The other part of me is like, “Man this is such a waste…” Because how many people ACTUALLY unwrap the paper nicely to reuse it for another time? Or recycle it? I’m a big fan of recycling so my heart hurts a little when I see how much wrapping paper just gets thrown away… Unless wrapping paper is recyclable (!?) then part of my dilemma has been solved. But serious question: Can we recycle wrapping paper?
Okay then there is the third part of me (a newer part I am learning about) that gives myself permission to enjoy somewhat useless, pretty things. Meaning it is okay to find joy in little things – somewhat useless or not they are making you happy, right? Which therefore actually makes them useFULL, right? I say right. P.S. Shoutout to Georgie for helping me realize this.
But onto today’s recipe!
Whole Grain Gingerbread Waffles
Still going strong with the gingerbread recipes this month. And while I plan on making cinnamon rolls to bring my family Christmas morning, I might have to make these Christmas Eve morning. Never enough carbs gingerbread.
This recipe is really simple and produces light and fluffy gingerbread waffles. A hint of molasses and nicely spiced, they’re basically a Christmas breakfast must.
What you need
whole wheat pastry flour (or spelt, or 1:1 gluten-free)
baking powder
salt
cinnamon
ginger
nutmeg
unsweetened non-dairy milk (I used cashew)
eggs
oil
molasses
sugar
All you need is one bowl to mix the batter and a pre-heated and greased waffle iron. I used about a 1/3 cup to scoop the batter and ended up with 8 waffles. You can also fill the wall iron up to get fuller and more round waffles, in which you’d get about 6 waffles I think. Or just double the batch and you’ve got waffles for days.
SUBSTITUTIONS
flour: I actually used half whole wheat pastry and half spelt. But you can also use whole wheat white flour, spelt, or a 1:1 gluten-free baking flour.
to make vegan: you can sub the eggs for 2 flaxseed “eggs”. Two tablespoons milled flaxseed + 6 tablespoons of water – let sit for 5 minutes.
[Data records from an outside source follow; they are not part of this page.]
-- ==== Sys2Proof/Machine/State.lean ====
section
/-! DEFINITION. The state of the device: the objects of the dictionary, and the state behind them that the spec's
chapters name. Plain data throughout. -/

namespace Sys2Proof.Machine

/-- Why the machine stops with a fault. The device's own faults (R382) are effects on State, so nothing raises one:
the type has no constructor. -/
inductive Fault where
  deriving DecidableEq, Repr

/-- Why a command has no meaning. -/
inductive Refusal where
  /-- Raised by an arm of exec that has no meaning yet. Safe. -/
  | notModelled (mnemonic : String)
  /-- Raised by every command whose operand names a unit that the device does not have: a lane above 95, an output
  above 7. The environment cannot give such a command (log 3). Safe. -/
  | noSuchUnit (what : String)
  deriving DecidableEq, Repr

/-- Sparse data by key: keys strictly rising, no entry equal to what an unlisted key reads as (Dict.wf). -/
abbrev Map (α : Type) := List (Nat × α)

/-- LANE_STATE (R40). -/
inductive LaneState where
  | off | powering | acquiring | adapting | up | fault
  deriving DecidableEq, Repr

/-- The states of the start-up sequence (R426, R430), by what comes next. -/
inductive Startup where
  /-- VDD_AON is absent. -/
  | off
  /-- Step k of the rail order is enabled and not yet in range. -/
  | rail (k : Nat)
  /-- VDD_PLL is in range and the flywheel is being checked. -/
  | flywheel
  /-- Vault self-tests and entropy start-up run. -/
  | vault
  /-- The flash slot `slot` is being verified; `second` after the marked slot failed. -/
  | verifying (slot : Nat) (second : Bool)
  /-- No image: only the boot service of R416 runs. -/
  | bootService
  /-- The image is verified and the engines are loading. -/
  | loading
  /-- Engines run; the dictionary server is about to accept Folla. -/
  | serving
  /-- Start-up is complete (R432). -/
  | done
  /-- A rail failed (R426), or the device is fatal (R387): only the latch and the fatal record remain. -/
  | stopped
  /-- In DORMANT: only the always-on island runs (R402). -/
  | dormant
  deriving DecidableEq, Repr

/-- Status of a slot's content inside the device (R64, R148). -/
inductive SlotStatus where
  | pass | ais | unequipped | late | test
  deriving DecidableEq, Repr

/-- The content of one slot for one frame (R16): its status and its 783 payload bytes. -/
structure Cell where
  st : SlotStatus
  payload : List Byte
  deriving DecidableEq, Repr

/-- One landing frame of a lane (R172 to R174): its number, its slots (an unlisted slot is unequipped), whether it is
AIS whole (R119), the instant it became complete (the discard, where it is absent), whether it stays absent (R181), the
instant the frame's FAW arrived, the ledger's out-of-window mark (R205), the instants of J1 and of the SPE's last byte by
first slot (R176, R205), the paths under SF_P when it began (R166), and the output slots that have read it (R181). -/
structure Landing where
  l : Nat
  slots : List (Nat × Cell) := []
  ais : Bool := false
  complete : Option Tick := none
  absent : Bool := false
  /-- R181: received bytes of its own fill the landing window. -/
  wrote : Bool := false
  arrival : Tick := 0
  /-- R205: f of R194, in 0.001 ppm, at the reception of the TTF frame that it holds; none where it holds none. -/
  freq : Option Int := none
  outOfWindow : Bool := false
  spe : List (Nat × Tick × Tick) := []
  sfp : List Nat := []
  reads : List (Nat × Tick) := []
  /-- R247: the group's choice at r(L): on the working lane that the protection lane is read, on the protection lane that it
  carries working traffic. -/
  aps : Option Bool := none
  /-- R305: slots whose check reported a violation, or a far-end error, with this frame. -/
  errs : List Nat := []
  far : List Nat := []
  deriving DecidableEq, Repr

/-- A justification generator of an output path (R92): its source slot, the place that it held against DTS, the units moved so
far, and the egress frame of the last move. -/
structure Justify where
  source : Nat := 0
  place : Option Int := none
  moved : Int := 0
  last : Option Nat := none
  deriving DecidableEq, Repr

/-- A frame released with slots not complete (R179, R180): its number, its release instant, the slots that are out, and
the lowest slack so far. -/
structure LateFrame where
  fn : Nat
  at_ : Tick
  slots : List Nat
  slack : Int
  deriving DecidableEq, Repr

/-- R8, R132, R169, R183, R185: what egress frames before `fn` still go by: release offset in ns, lag, the CADENCE bit,
the values that changed objects had, and those of written words, by object and index. -/
structure RelOld where
  fn : Nat
  offset : Nat
  lag : Nat
  cadence : Bool
  objs : List (Nat × Val)
  words : List (Nat × Nat × Word)
  deriving DecidableEq, Repr

/-- The slot checker of TEST_CHECK_CTRL (R150, R161): the bits last received (newest lowest) or, with code 3, the value of byte
0 of the frame; the errored flags of the last 64 bytes (newest first), and the error-free bytes in a row. -/
structure SlotCheck where
  reg : Nat := 0
  errs : List Bool := []
  good : Nat := 0
  deriving DecidableEq, Repr

/-- A 64b/66b block: its control flag and its payload (R136). -/
structure Block where
  ctl : Bool
  bits : BitVec 64
  deriving DecidableEq, Repr

/-- One output slot held in the release store (R179): its egress frame, its instant of completion, its content. -/
structure StoreCell where
  fn : Nat
  s : Nat
  done : Tick
  cell : Cell
  deriving DecidableEq, Repr

/-- The parities of a TTF frame, for the check against the frame after it (R61): its section, and the slots that carried data. -/
structure TtfParity where
  section_ : Byte
  slots : List (Nat × Byte)
  deriving DecidableEq, Repr

/-- The parities of an SDH frame (R85): B1, and the 3N bytes of B2. -/
structure SdhParity where
  b1 : Byte
  b2 : List Byte
  deriving DecidableEq, Repr

/-- What a slot of an SDH frame holds besides H1 and H2: its payload bytes of rows 1 to 3, H3, and those of rows 4 to 9. -/
structure SlotColumns where
  before : List Byte
  h3 : Byte
  after : List Byte
  deriving DecidableEq, Repr

/-- A path's SPE being received (R133): whether its start is known and how many bytes come before it; its bytes by member,
newest first; the instant of J1; the parity of the SPE before it (R95). -/
structure SpeAsm where
  on : Bool := false
  skip : Nat := 0
  cols : List (List Byte) := []
  j1At : Tick := 0
  b3 : Option Byte := none
  deriving DecidableEq, Repr

/-- An SDH frame as sent (R83, R92 to R95): overhead bytes, pointer and content of every slot of a path, and the columns of every
slot. -/
structure SdhTx where
  j0 : Byte
  b1 : Byte
  b2 : List Byte
  k1 : BitVec 8
  k2 : BitVec 8
  s1 : Nat
  reiL : Nat
  e1 : Byte
  f1 : Byte
  e2 : Byte
  sdcc : List Byte
  ldcc : List Byte
  overlay : BitVec 16
  aisL : Bool
  slots : List (Nat × BitVec 16 × Cell)
  columns : List (Nat × SlotColumns)
  deriving DecidableEq, Repr

/-- The latest frame of a lane's transmitter: its number, the instant its first bit left (R178), its content by role, its
symbols (R75) and the one before them, those of the fill before it and how many of the frame before were sent (R182), whether
the balls are silent (R49), and by how much its clock is off nominal, in 0.001 ppm (R38). -/
structure TxFrame where
  fn : Nat
  at_ : Tick
  squelched : Bool := false
  ttf : Option TtfFrame := none
  sdh : Option SdhTx := none
  client : List Block := []
  line : List Nat := []
  prior : Nat := 0
  fill : List Nat := []
  cut : Option Nat := none
  offset : Int := 0
  deriving DecidableEq, Repr

/-- A run of consecutive frames that agree: the value they carry and how many there were. -/
structure Run where
  value : Nat
  count : Nat
  deriving DecidableEq, Repr

/-- A window of SF or SD (R112): frames passed and events counted. -/
structure Window where
  frames : Nat
  count : Nat
  deriving DecidableEq, Repr

/-- A pointer interpreter (R89, R90): state 0 NORM, 1 AIS, 2 LOP as PI_STATE reads it, 3 the initial state before the
first of them (R132, log 16); its accepted value and runs. `stable` counts the frames since the accepted value last
changed. -/
structure Pointer where
  state : Nat := 3
  value : Nat := 0
  aisRun : Nat := 0
  badRun : Nat := 0
  ndfRun : Nat := 0
  newValue : Nat := 0
  newRun : Nat := 0
  stable : Nat := 0
  deriving DecidableEq, Repr

/-- The frame last received whose arrival may be echoed (R67). -/
structure EchoFrom where
  arrival : Tick
  txTime : BitVec 96
  mfc : Nat
  usable : Bool
  deriving DecidableEq, Repr

/-- The ledger of one lane, ring port or tandem link (R193 to R203): the two filters (n, y in ticks), the kept TX_TIMEs
by FN mod 256, the frames that may be echoed, the run of out-of-window deviations with the app of its last frame, the
run of in-window frames, the instant of the last frame received in frame, the RESEED asked for, and the counts of the
running second (R208). -/
structure Ledger where
  rttN : Nat := 0
  rttY : Int := 0
  appN : Nat := 0
  appY : Int := 0
  sent : Map (BitVec 96) := []
  heard : List EchoFrom := []
  devs : List Int := []
  devApp : Int := 0
  inRun : Nat := 0
  lastIn : Option Tick := none
  reseedAsked : Bool := false
  secUsed : Nat := 0
  secOow : Nat := 0
  secExcl : Nat := 0
  secStep : Nat := 0
  secReseed : Nat := 0
  deriving DecidableEq, Repr

/-- One overlay word received (R98): the word, its frame's arrival, and whether nothing of R197 but the echo spoke against a sample
when it came. -/
structure OvWord where
  word : BitVec 16
  at_ : Tick
  fit : Bool
  deriving DecidableEq, Repr

/-- Reception of the SDH ledger overlay (R98 to R100): the words of the multiframe being received and of the one before
it, newest first; the arrival of frame 0 of the running one, none before the first MFS; and whether that frame came without
its MFS. -/
structure Overlay where
  words : List OvWord := []
  prev : List OvWord := []
  start : Option Tick := none
  bad : Bool := false
  deriving DecidableEq, Repr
milk: any milk will do here – cashew, almond, coconut, hemp, cow’s etc.
sugar: if you don’t care for molasses you should be able to sub with honey or maple syrup. Also if you don’t have much of a sweet tooth, you can probably get away with omitting the dry sweetener.
Top these gingerbread waffles off with a little butter and pure maple syrup for a festive breakfast the whole family will love.
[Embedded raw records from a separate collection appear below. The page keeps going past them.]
-- ==== Sys2Proof/Machine/Objects.lean ====
section
/-! DEFINITION. The object dictionary (R317, R318): the number of every object at instance 0 of its class, every field
of its field table, and the rows by which an access is judged. Written from the field tables of the chapters: each
group below names the rule its tables stand under. -/

namespace Sys2Proof.Machine

/-- Access kinds (R318). -/
inductive Access where
  | ro | rw | rws | wo | rc | w1c
  deriving DecidableEq, Repr

/-- A field: its object's number at instance 0, and its bits. -/
structure Fld where
  base : Nat
  hi : Nat
  lo : Nat
  deriving DecidableEq, Repr

/-- A row of the dictionary: objects base + 4096 × instance + element, for instances lo to hi and `elems` elements; words
of the type (R317); main access kind; Default; the bits a write of RW, RWS or W1C kind reaches, and the bits that are WO
(R318, R2); and the words of a WINDOW, 0 for another type. -/
structure ObjRow where
  base : Nat
  lo : Nat
  hi : Nat
  elems : Nat
  words : Nat
  acc : Access
  default : Nat
  mask : Nat
  wo : Nat
  window : Nat
  deriving DecidableEq, Repr

/-! ### Numbers of the objects at instance 0 of their class -/
namespace O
Wishing you all a restful weekend and happy Christmas for those celebrating!
Let me know if you make this recipe by leaving a comment and rating below! It helps others learn more about the recipe too. Xx Ashley
PrintWhole Grain Gingerbread Waffles
These Whole Grain Gingerbread Waffles are soft and fluffy and perfect for the holidays! Made dairy-free and vegan-friendly. Use whole wheat pastry flour, spelt flour or even a 1:1 gluten-free flour if needed.
- Prep Time: 5 minutes
- Cook Time: 5 minutes
- Total Time: 10 minutes
- Yield: 6–8 waffles 1x
- Category: breakfast
- Method: waffle iron
- Cuisine: american
Ingredients
- 1 3/4 cup whole wheat pastry flour *
- 2 1/2 tsp baking powder
- 1/4 tsp salt
- 1 tsp ground cinnamon
- 1/2 tsp ground ginger or 1 tsp ginger paste
- 1/4 tsp nutmeg
- 1 cup unsweetened non-dairy milk (I used cashew)
- 2 large eggs (or 2 flaxseed eggs**)
- 2 TBS oil***
- 2 TBS molasses
- 2 TBS dry sweetener of choice (brown sugar, coconut, etc.)
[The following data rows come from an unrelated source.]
/-- R291: an arriving item. Answers the queue, whether the item was dropped, and whether a marker was opened. -/
def pushQ (q : List Item) (depth : Nat) (i : Item) : List Item × Bool × Bool :=
  if fillOf q < depth - 1 then (q ++ [i], false, false)
  else
    match q.getLast? with
    | some x => if x.gap then (q.dropLast ++ [gapItem (x.data.toNat + 1)], true, false) else (q ++ [gapItem 1], true, true)
    | none => ([gapItem 1], true, true)

/-- Items of the Folla frames that wait in an insert queue (R302), and all that it holds. -/
def Chan.mgmtFill (x : Chan) : Nat := (x.mgmt.map fun f => ceilDiv f.length 4).sum
def Chan.insFill (x : Chan) : Nat := fillOf x.ins + x.mgmtFill

/-- R300: flow control after a change of the insert fill; between the watermarks it holds. -/
def State.setFc (s : State) (lane c : Nat) : State :=
  let f := (s.chanOf lane c).insFill
  if 4 * s.qfld F.Q_LIMITS_HIGH_WM lane c + 1 ≤ f then s.setOn F.Q_STATUS_FC true lane (16 * c)
  else if f ≤ 4 * s.qfld F.Q_LIMITS_LOW_WM lane c then s.setOn F.Q_STATUS_FC false lane (16 * c)
  else s

/-- R391: the lane's spoke engine is revoked and serves no queue. -/
def State.engineRevoked (s : State) (lane : Nat) : Bool := s.fld F.ENGINE_STATUS_STATE lane == 4

/-- An item arrives at an extract queue; ROUTE 2 discards it (R303, log 15). -/
def State.pushExt (s : State) (lane c : Nat) (i : Item) : State :=
  if s.qfld F.Q_CONFIG_ROUTE lane c = 2 then s
  else
    let x := s.chanOf lane c
    let r := pushQ x.ext (if s.engineRevoked lane then 1 else s.qfld F.Q_DEPTH_EXT_DEPTH lane c) i
    let s1 := s.putChan lane c { x with ext := r.1 }
    let s2 := if r.2.1 then s1.bump (objAt O.EXT_DROPPED lane (16 * c)) else s1
    s2.raiseIf r.2.2 F.Q_STICKY_EXT_GAP lane (16 * c)

/-- An item arrives at an insert queue (R291, R297). -/
def State.pushIns (s : State) (lane c : Nat) (i : Item) : State :=
  let x := s.chanOf lane c
  let excess := s.qon F.Q_CONFIG_MODE lane c && s.qfld F.Q_LIMITS_MAX_LEN lane c < x.openLen + i.valid
  let r := if excess then (x.ins ++ [gapItem 1], true, true) else pushQ x.ins (s.qfld F.Q_DEPTH_INS_DEPTH lane c - x.mgmtFill) i
  let len := if excess || i.fin then 0 else x.openLen + i.valid
  let s1 := s.putChan lane c { x with ins := r.1, openLen := len }
  let s2 := if r.2.1 then s1.bump (objAt O.INS_DROPPED lane (16 * c)) else s1
  (s2.raiseIf r.2.2 F.Q_STICKY_INS_GAP lane (16 * c)).setFc lane c

/-- R293: a flush empties the queue, its gap marker included. -/
def State.flushExt (s : State) (lane c : Nat) : State :=
  s.putChan lane c { s.chanOf lane c with ext := [] }
def State.flushIns (s : State) (lane c : Nat) : State :=
  (s.putChan lane c { s.chanOf lane c with ins := [], mgmt := [], openLen := 0 }).setFc lane c

/-- Both queues and the framing state restart (R293, R391, R395). -/
def State.flushChan (s : State) (lane c : Nat) : State :=
  (s.putChan lane c {}).setFc lane c
def State.flushLane (s : State) (lane : Nat) : State :=
  [0, 1, 2, 3].foldl (fun s c => s.flushChan lane c) s

/-- R292, R322: one item is read; an empty queue gives the idle item, as does a channel not routed to the host (R303). -/
def State.popExt (s : State) (lane c : Nat) : Item × State :=
  let x := s.chanOf lane c
  match x.ext with
  | i :: r => if s.qfld F.Q_CONFIG_ROUTE lane c = 0 then (i, s.putChan lane c { x with ext := r }) else (idleItem, s)
  | [] => (idleItem, s)

/-- R322: one item written by the host; ignored on a channel not routed to it (R303). Tag bits 31 to 6 are the device's
(log 15). -/
def State.hostIns (s : State) (lane c : Nat) (tag data : Word) : State :=
  if s.qfld F.Q_CONFIG_ROUTE lane c = 0 then s.pushIns lane c ⟨tag &&& 0x3F, data⟩ else s

/-! ### HDLC (R294 to R297; ISO/IEC 13239) -/

/-- Bits of bytes as sent: HDLC sends the low-order bit of each octet first. -/
def hdlcBits (bs : List Byte) : List Bool := bs.flatMap fun b => (List.range 8).map fun i => b.getLsbD i

/-- Octets of destuffed bits, whole octets only. -/
def octets : Nat → List Bool → List Byte
  | 0, _ => []
  | k + 1, bs =>
    if bs.length < 8 then []
    else BitVec.ofNat 8 ((bs.take 8).foldr (fun b a => 2 * a + (if b then 1 else 0)) 0) :: octets k (bs.drop 8)

/-- Zero-bit insertion after n ones in a row: a 0 after five ones. Answers the bits, and the ones in a row at their end. -/
def stuff : Nat → List Bool → List Bool × Nat
  | n, [] => ([], n)
  | n, b :: r =>
    if b && n = 4 then
      let y := stuff 0 r
      (true :: false :: y.1, y.2)
    else
      let y := stuff (if b then n + 1 else 0) r
      (b :: y.1, y.2)

/-- Zero-bit deletion. -/
def unstuff : Nat → List Bool → List Bool
  | _, [] => []
  | n, b :: r => if n = 5 then unstuff (if b then 1 else 0) r else b :: unstuff (if b then n + 1 else 0) r

/-- The FCS of content: 16 bits (reflected 0x1021) or 32 bits, low-order octet first. -/
def fcsBytes (fcs32 : Bool) (bs : List Byte) : List Byte :=
  let v := if fcs32 then checkValue 0 bs
    else Nat.xor (bs.foldl (fun c b => shiftRight 0x8408 8 (Nat.xor c b.toNat)) 0xFFFF) 0xFFFF
  (beBytes (if fcs32 then 4 else 2) v).reverse

/-- The flag 0x7E, as bits. -/
def flagBits : List Bool := [false, true, true, true, true, true, true, false]

/-- R302: the channel designated for management. -/
def State.isMgmt (s : State) (lane c : Nat) : Bool :=
  s.on F.MGMT_DCC_ENABLE && s.fld F.MGMT_DCC_LANE == lane && s.fld F.MGMT_DCC_CHANNEL == c

/-- RX_ERRORS counted. -/
def State.rxError (s : State) (lane c : Nat) : State :=
  (s.bump (objAt O.RX_ERRORS lane (16 * c))).raise F.Q_STICKY_RX_ERROR lane (16 * c)

def State.pushItems (s : State) (lane c : Nat) (is : List Item) : State :=
  is.foldl (fun s i => s.pushExt lane c i) s

/-- R294, R302: a received HDLC frame with its content and its FCS judgement. -/
def State.hdlcContent (s : State) (lane c : Nat) (content : List Byte) (good : Bool) : State :=
  let maxLen := s.qfld F.Q_LIMITS_MAX_LEN lane c
  if content.length < 1 then s.rxError lane c
  else if maxLen < content.length then
    (s.pushItems lane c (packItems maxLen (content.take maxLen) true false)).rxError lane c
  else if good && s.isMgmt lane c && content.take 2 == [0x88, 0xB5] then
    { (s.bump O.MGMT_DCC_FRAMES).bump (objAt O.EXT_FRAMES lane (16 * c)) with dccIn := s.dccIn ++ [content.drop 2] }
  else
    let s1 := (s.pushItems lane c (packItems content.length content false !good)).bump (objAt O.EXT_FRAMES lane (16 * c))
    if good then s1 else s1.rxError lane c

/-- The frame of the bits between two flags, oldest first. -/
def State.hdlcFrame (s : State) (lane c : Nat) (raw : List Bool) : State :=
  let fcs32 := s.qon F.Q_CONFIG_FCS32 lane c
  let n := if fcs32 then 4 else 2
  let d := unstuff 0 raw
  let o := octets (d.length / 8) d
  let content := o.take (o.length - n)
  if raw.isEmpty then s
  else s.hdlcContent lane c content (d.length % 8 == 0 && n ≤ o.length && o.drop (o.length - n) == fcsBytes fcs32 content)

/-- R294: an abort sequence, or the end of delivery (R295): the bytes so far, with END and ABORT on the last. -/
def State.hdlcAbort (s : State) (lane c : Nat) (raw : List Bool) : State :=
  let d := unstuff 0 raw
  let o := octets (d.length / 8) d
  if o.isEmpty then s
  else (s.pushItems lane c (packItems o.length (o.take (s.qfld F.Q_LIMITS_MAX_LEN lane c)) true false)).rxError lane c

/-- One received bit. -/
def State.hdlcBit (s : State) (lane c : Nat) (b : Bool) : State :=
  let x := s.chanOf lane c
  let bs := b :: x.bits
  if bs.take 8 = flagBits.reverse then
    let s1 := s.putChan lane c { x with bits := [], hunting := false }
    if x.hunting then s1 else s1.hdlcFrame lane c (bs.drop 8).reverse
  else if bs.take 7 = List.replicate 7 true && !x.hunting then
    (s.putChan lane c { x with bits := bs.take 8, hunting := true }).hdlcAbort lane c (bs.drop 7).reverse
  else if x.hunting then s.putChan lane c { x with bits := bs.take 8 }
  else s.putChan lane c { x with bits := bs }

/-- R294: content beyond MAX_LEN closes the frame; the rest is discarded to the next flag. -/
def State.hdlcLong (s : State) (lane c : Nat) : State :=
  let x := s.chanOf lane c
  let d := unstuff 0 x.bits.reverse
  let maxLen := s.qfld F.Q_LIMITS_MAX_LEN lane c
  if !x.hunting && (maxLen + 5) * 8 ≤ d.length then
    ((s.putChan lane c { x with hunting := true, bits := x.bits.take 8 }).pushItems lane c
      (packItems maxLen ((octets maxLen d).take maxLen) true false)).rxError lane c
  else s

/-- R294, R298: the bytes of one line frame reach the extract side. -/
def State.chanReceive (s : State) (lane c : Nat) (bytes : List Byte) : State :=
  if !s.chanPresent lane c || s.reinitBusy 11 lane then s
  else if s.qon F.Q_CONFIG_MODE lane c then
    ((lineBits bytes).foldl (fun s b => s.hdlcBit lane c b) s).hdlcLong lane c
  else s.pushItems lane c (packItems bytes.length bytes false false)

/-- R295: delivery stops; a frame in progress is closed with END and ABORT. -/
def State.chanStop (s : State) (lane c : Nat) : State :=
  let x := s.chanOf lane c
  if x.hunting then s
  else (s.putChan lane c { x with hunting := true, bits := [] }).hdlcAbort lane c x.bits.reverse

/-- The next whole frame of an insert queue (R296): items up to the first END; a gap marker discards what precedes it.
Answers its content and whether it is to be sent, and the queue behind it; none where no frame is whole. -/
def nextFrame : List Item → List Byte → Option (List Byte × Bool × List Item)
  | [], _ => none
  | i :: r, acc =>
    if i.gap then nextFrame r []
    else if i.fin then some (acc ++ i.bytes, !i.abort, r)
    else nextFrame r (acc ++ i.bytes)

/-- What follows the last gap marker that no END precedes: its frame's items are discarded (R296). -/
def dropGaps : List Item → List Item → List Item
  | [], acc => acc.reverse
  | i :: r, acc => if i.gap then dropGaps r [] else if i.fin then acc.reverse ++ i :: r else dropGaps r (i :: acc)

/-- R296: an abort sequence. -/
def abortBits : List Bool := List.replicate 8 true

/-- R296: the frame on the line goes on with the next item: its bytes, and after its END item the FCS, with zero-bit insertion. A
gap marker, or nothing where a flush emptied the queue (log 15), ends it with an abort sequence. -/
def Chan.sendItem (x : Chan) (fcs32 : Bool) : Chan :=
  let stop := fun (r : List Item) =>
    { x with ins := r, unfinished := false, content := [], ones := 0, outBits := x.outBits ++ abortBits }
  match x.ins with
  | [] => stop []
  | i :: r =>
    let body := x.content ++ i.bytes
    let y := stuff x.ones (hdlcBits (if i.fin then i.bytes ++ fcsBytes fcs32 body else i.bytes))
    let out := x.outBits ++ y.1
    if i.gap then stop r
    else if i.fin then
      { x with ins := r, unfinished := false, content := [], ones := 0, outBits := out, ends := x.ends ++ [out.length] }
    else { x with ins := r, content := body, ones := y.2, outBits := out }

/-- R296, R302: between frames: flags and the start of a frame that is whole, a Folla frame first; a frame that is not to be sent is
discarded; where no frame is whole, a flag. -/
def Chan.startFrame (x : Chan) (flagsMin : Nat) : Chan :=
  let start := fun (y : Chan) => { y with outBits := y.outBits ++ (List.replicate flagsMin flagBits).flatten, unfinished := true }
  match x.mgmt with
  | f :: fs => start { x with mgmt := fs, ins := packItems f.length f false false ++ x.ins }
  | [] =>
    match nextFrame x.ins [] with
    | some (_, send, r) => if send then start { x with ins := dropGaps x.ins [] } else { x with ins := r }
    | none => { x with ins := dropGaps x.ins [], outBits := x.outBits ++ flagBits }

/-- R296: the transmitter needs `need` bits; k bounds the steps. -/
def hdlcFill (flagsMin : Nat) (fcs32 : Bool) (need : Nat) : Nat → Chan → Chan
  | 0, x => x
  | k + 1, x =>
    if need ≤ x.outBits.length then x
    else hdlcFill flagsMin fcs32 need k (if x.unfinished then x.sendItem fcs32 else x.startFrame flagsMin)

/-- R298: k bytes from the insert queue in transparent mode; gap markers are skipped, missing bytes are IDLE_BYTE. -/
def takeBytes (idle : Byte) : Nat → Nat → List Item → List Byte × List Item
  | _, 0, q => ([], q)
  | 0, k, q => (List.replicate k idle, q)
  | fuel + 1, k, q =>
    match q with
    | [] => (List.replicate k idle, [])
    | i :: r =>
      if i.gap then takeBytes idle fuel k r
      else if i.valid ≤ k then
        let y := takeBytes idle fuel (k - i.valid) r
        (i.bytes ++ y.1, y.2)
      else (i.bytes.take k, mkItem (i.bytes.drop k) i.fin i.abort i.fcsBad :: r)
- pure maple syrup, butter, ghee, coconut butter, etc. for toppings
Instructions
- Prepare waffle maker by preheating and greasing – spray works best.
- In a large bowl whisk together flour, baking powder, spices and salt.
- Gently pour in milk, eggs, oil, molasses and dry sweetener; whisk together until batter is smooth.
- Scoop about 1/3 cup of batter into preheated and greased waffle maker, and allow waffle to fully cook until lightly golden. I waited until I heard sizzling, which was bout 4-5 minutes. Each waffle iron is different, so be sure to follow your waffle manufacturer’s instructions. Also note 1/3 cup of batter should yield about 8 waffles.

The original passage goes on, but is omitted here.